FIG. 1 illustrates a schematic diagram of one embodiment of a system 100 according to the teachings of the present disclosure. The system 100 may be used to perform analysis on one or more samples of interest. In the embodiment shown, the system 100 may be a desktop system for point-of-care diagnostics, comprising: a reaction cartridge receptacle 102 that receives the reaction cartridge 104, a reaction cartridge lock 105 that secures the reaction cartridge 104 within the reaction cartridge receptacle 102 during a testing protocol, and a lock release 106 that actuates the reaction cartridge lock 105 to allow the reaction cartridge 104 and the sample container 108 to be removed together from the system 100 when a target molecule is not identified in the sample. Allowing both the reaction cartridge 104 and the sample container 108 to be removed from the system 100 together reduces the likelihood of inadvertently performing subsequent characterization tests on the sample.
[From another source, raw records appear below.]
-- ==== Sys2Proof/Machine/Step.lean ====
section
/-! DEFINITION. The step (`40_fetch_decode_execute.md` R80, R81) and where a word stands that the next step fetches. -/

namespace Sys2Proof.Machine

/-- One step request (R80, R81). Halted: nothing happens. Running: the instruction at PC is fetched and PC moves past the
opcode; an opcode outside the table takes the exception, any other instruction executes. -/
def step (s : State) : Host.Outcome State Fault Refusal :=
  match s.runState with
  | .halted => .next s
  | .running =>
    match decode (fetchBytes s) with
    | .ok (i, _) => exec i s.incPc
    | .error _ => .next (takeUnimplementedOpcode s.incPc)

/-- The state with a table word's bytes at PC and the core Running, so that the next step fetches and runs that word. -/
def State.withFetchWord (s : State) (nbits w : Nat) : State :=
  (s.setMem (s.mem.writeBytes s.pc (tableWordBytes nbits w))).setRunState .running

end Sys2Proof.Machine
end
The system 100 also includes an imaging system 110, an optical assembly 112, a drive assembly 114 including a valve drive assembly 116, an optical reader 117, and a controller 118. The controller 118 is electrically and/or communicatively coupled to the reaction cassette lock 105, the lock release 106, the imaging system 110, the optical assembly 112, the drive assembly 114, and the optical reader 117 to perform various functions as disclosed herein.
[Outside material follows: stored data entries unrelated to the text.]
/-- Outside the store an effect depends on the store through the bytes the instruction reads. -/
theorem effect_sameButStore (haddr : dataAddress i (s.setMem m) = dataAddress i s)
    (h : AgreeOnReads (dataAccesses i.family (instrAddress i s) s) s.mem m) :
    SameButStore (effect i s) (effect i (s.setMem m)) := by
  unfold effect
  rw [haddr]
  cases hf : i.family
  case lda | adc | and =>
    rw [dataByte_setMem (by simp [hf]) haddr h]
    exact ⟨rfl, rfl, rfl, rfl, rfl, rfl, rfl⟩
  case asl =>
    dsimp only
    split
    · exact ⟨rfl, rfl, rfl, rfl, rfl, rfl, rfl⟩
    · next hacc =>
      have hread := read_dataAddress_of_agreeOnReads (by simp [hf]) (mode_ne_implied_of_asl hf hacc) h
      have hp : (aslAt (dataAddress i s) (s.setMem m)).p = (aslAt (dataAddress i s) s).p := by simp [aslAt, hread]
      exact ⟨rfl, rfl, rfl, hp, rfl, rfl, rfl⟩
  all_goals exact ⟨rfl, rfl, rfl, rfl, rfl, rfl, rfl⟩

theorem addLen_sameButStore (mode : Mode) {s s' : State} (h : SameButStore s s') :
    SameButStore (s.addLen mode) (s'.addLen mode) :=
  { h with pc := congrArg (· + BitVec.ofNat 16 mode.len) h.pc }

/-- Settles O40: with only the store different both steps idle, both take the exception, or both run the same instruction. -/
theorem stepDependsOnlyOnListedReads : Obligations.StepDependsOnlyOnListedReads := by
  intro s s' t t' hsame hreads ht ht'
  obtain ⟨m, rfl⟩ : ∃ m, s' = s.setMem m := ⟨s'.mem, eq_setMem_of_sameButStore hsame⟩
  have hagree : AgreeOnReads (stepAccesses s) s.mem m := hreads
  refine ⟨stepAccesses_setMem hagree, ?_⟩
  rcases step_next ht with ⟨hr, rfl⟩ | ⟨hr, hl, rfl⟩ | ⟨i, hr, hdec, rfl⟩
  · rw [step_of_halted (s := t.setMem m) hr] at ht'
    cases ht'
    exact sameButStore_setMem t m
  · rw [stepAccesses_of_unimplemented hr hl] at hagree
    rw [step_of_unimplemented (s := s.setMem m) hr (lookup_setMem hagree hl)] at ht'
    cases ht'
    exact sameButStore_setMem (takeUnimplementedOpcode s.incPc) m
  · have hfetch := fetchBytes_setMem hr (lookup_of_decode_fetch hdec) hagree
    have hdec' : decode (fetchBytes (s.setMem m)) = .ok (i, []) := hfetch ▸ hdec
    rw [step_of_decoded (s := s.setMem m) hr hdec'] at ht'
    cases ht'
    rw [stepAccesses_of_decoded hr hdec] at hagree
    simp only [agreeOnReads_read_cons, agreeOnReads_append] at hagree
    obtain ⟨-, haddr, hdata⟩ := hagree
    have hea : instrAddress i (s.setMem m).incPc = instrAddress i s.incPc := by
      rw [instrAddress_of_decode_fetch hdec, instrAddress_of_decode_fetch hdec', State.incPc_setMem, resolve_setMem haddr]
    exact addLen_sameButStore i.mode (effect_sameButStore (s := s.incPc) (congrArg (·.getD 0#16) hea) hdata)

end Sys2Proof.Machine
end

section
/-! PROOFS. The table of `20_memory.md` R50, line by line: the entry of each opcode byte gives the accesses, and the formulas
of `41_addressing_modes.md` R101 to R108 the addresses as numbers. -/

namespace Sys2Proof.Machine

open Sys2Proof.Claims

/-! ### Addresses as numbers -/

theorem zext16_eq_pageZero (v : Byte) : zext16 v = pageZero v.toNat := by
  apply BitVec.eq_of_toNat_eq
  have := v.isLt
  rw [zext16_toNat, pageZero, BitVec.toNat_ofNat]
  omega

theorem pageZero_mod (n : Nat) : pageZero (n % 256) = pageZero n := by
  simp [pageZero]

theorem pageZero_mod_add_one (n : Nat) : pageZero (n % 256 + 1) = pageZero (n + 1) := by
  simp [pageZero]

/-- An 8-bit sum stays in page 0 (R103, R107, R108). -/
theorem zext16_add_eq_pageZero (v w : Byte) : zext16 (v + w) = pageZero (v.toNat + w.toNat) := by
  rw [zext16_eq_pageZero, BitVec.toNat_add]
  exact pageZero_mod _

/-- The second byte of a pointer is at the next address of page 0. -/
theorem zext16_add_one_eq_pageZero (v : Byte) : zext16 (v + 1#8) = pageZero (v.toNat + 1) :=
  zext16_add_eq_pageZero v 1#8

theorem wordOf_eq_absolute (hh ll : Byte) : wordOf hh ll = absolute ll hh 0 := by
  apply BitVec.eq_of_toNat_eq
  have := (wordOf hh ll).isLt
  simp [absolute]
  omega

/-- An index is added to the 16-bit base (R105, R106). -/
theorem wordOf_add_zext16_eq_absolute (hh ll index : Byte) : wordOf hh ll + zext16 index = absolute ll hh index.toNat := by
  apply BitVec.eq_of_toNat_eq
  simp [absolute]

/-- The word at a zero-page pointer as a number (R107, R108). -/
theorem zeroPageWord_toNat (m : Memory) (ptr : Byte) : (zeroPageWord m ptr).toNat = pointerAt m ptr.toNat := by
  rw [zeroPageWord, read16_toNat, zext16_eq_pageZero, zext16_add_one_eq_pageZero, pointerAt]

/-- A pointer is taken modulo 256. -/
theorem pointerAt_mod (m : Memory) (n : Nat) : pointerAt m (n % 256) = pointerAt m n := by
  rw [pointerAt, pointerAt, pageZero_mod, pageZero_mod_add_one]

theorem zeroPageWord_eq_ofNat (m : Memory) (ptr : Byte) : zeroPageWord m ptr = BitVec.ofNat 16 (pointerAt m ptr.toNat) := by
  rw [← zeroPageWord_toNat, BitVec.ofNat_toNat, BitVec.setWidth_eq]

theorem eaIndirectX_eq_indirectX (nn : Byte) (s : State) : eaIndirectX nn s = indirectX nn s := by
  rw [eaIndirectX, zeroPageWord_eq_ofNat, BitVec.toNat_add, pointerAt_mod, indirectX]

theorem eaIndirectY_eq_indirectY (nn : Byte) (s : State) : eaIndirectY nn s = indirectY nn s := by
  apply BitVec.eq_of_toNat_eq
  simp [eaIndirectY, indirectY, zeroPageWord_toNat]

theorem resolve_zeroPage (s : State) : resolve .zeroPage s = some (pageZero (s.mem.read s.pc).toNat) :=
  congrArg some (zext16_eq_pageZero _)

theorem resolve_zeroPageX (s : State) :
    resolve .zeroPageX s = some (pageZero ((s.mem.read s.pc).toNat + s.x.toNat)) :=
  congrArg some (zext16_add_eq_pageZero _ s.x)

theorem resolve_absolute (s : State) :
    resolve .absolute s = some (absolute (s.mem.read s.pc) (s.mem.read (s.pc + 1#16)) 0) :=
  congrArg some (wordOf_eq_absolute _ _)

theorem resolve_absoluteX (s : State) :
    resolve .absoluteX s = some (absolute (s.mem.read s.pc) (s.mem.read (s.pc + 1#16)) s.x.toNat) :=
  congrArg some (wordOf_add_zext16_eq_absolute _ _ s.x)

theorem resolve_absoluteY (s : State) :
    resolve .absoluteY s = some (absolute (s.mem.read s.pc) (s.mem.read (s.pc + 1#16)) s.y.toNat) :=
  congrArg some (wordOf_add_zext16_eq_absolute _ _ s.y)

theorem resolve_indirectX (s : State) : resolve .indirectX s = some (indirectX (s.mem.read s.pc) s) :=
  congrArg some (eaIndirectX_eq_indirectX _ s)

theorem resolve_indirectY (s : State) : resolve .indirectY s = some (indirectY (s.mem.read s.pc) s) :=
  congrArg some (eaIndirectY_eq_indirectY _ s)

/-- The byte shifted left, as a number (`44_shift.md` R170). -/
theorem shiftLeft_one_eq_ofNat (v : Byte) : v <<< 1 = BitVec.ofNat 8 (2 * v.toNat % 256) := by
  apply BitVec.eq_of_toNat_eq
  simp [Nat.shiftLeft_eq, Nat.mul_comm]

/-! ### The lines -/

theorem State.incPc_pc_add_one (s : State) : s.incPc.pc + 1#16 = s.pc + 2#16 := BitVec.add_assoc s.pc 1#16 1#16

variable {s : State}

/-- The one-byte instructions and the halt fetch their opcode and nothing else. -/
theorem stepAccesses_of_implied (hr : s.runState = .running)
    (hmode : (lookup (s.mem.read s.pc)).map (·.mode) = some .implied) : stepAccesses s = [.read s.pc] := by
  obtain ⟨d, hl, hd⟩ := Option.map_eq_some_iff.mp hmode
  rw [stepAccesses_of_implemented hr hl, hd]
  rfl

/-- An Immediate instruction's one operand byte is its data (R101). -/
theorem stepAccesses_of_immediate (hr : s.runState = .running)
    (hmode : (lookup (s.mem.read s.pc)).map (·.mode) = some .immediate) :
    stepAccesses s = [.read s.pc, .read (s.pc + 1#16)] := by
  obtain ⟨d, hl, hd⟩ := Option.map_eq_some_iff.mp hmode
  obtain ⟨hpair, -⟩ := (Bool.and_eq_true _ _).mp (lookup_wellFormed hl)
  rw [hd] at hpair
  rw [stepAccesses_of_implemented hr hl, hd, resolve_immediate, dataAccesses_immediate hpair]
  rfl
In the embodiment shown, the reaction cartridge 104 may be coupled with the reaction cartridge receptacle 102 using, for example, a reaction cartridge lock 105, and includes a sample well 120 that receives a sample for testing, a sample container receptacle 121 that receives the sample container 108, and a sample container lock 122 that secures the sample container 108 within the sample container receptacle 121. The sample well 120 may be referred to as a sample chamber and may be fluidly coupled with a diagnostic indicator 174. The diagnostic indicator 174 may be a test strip and may be referred to as a visual indicator. Alternatively, the diagnostic indicator 174 may be omitted. The reaction cartridge 104 also includes a reagent reservoir 124 that may contain a fluid (e.g., a reagent and/or another reaction component), a fluid line 126, and a valve 128 that can be selectively actuated to control the flow of fluid between the reagent reservoir 124 and the sample well 120 and/or the diagnostic indicator 174 via the fluid line 126. The reaction cassette 104 may also include passive and/or active microfluidic elements to move fluids within the reaction cassette 104. For example, the reaction cassette 104 may include a pump and/or the system 100 may include a pump to which the reaction cassette 104 can be coupled.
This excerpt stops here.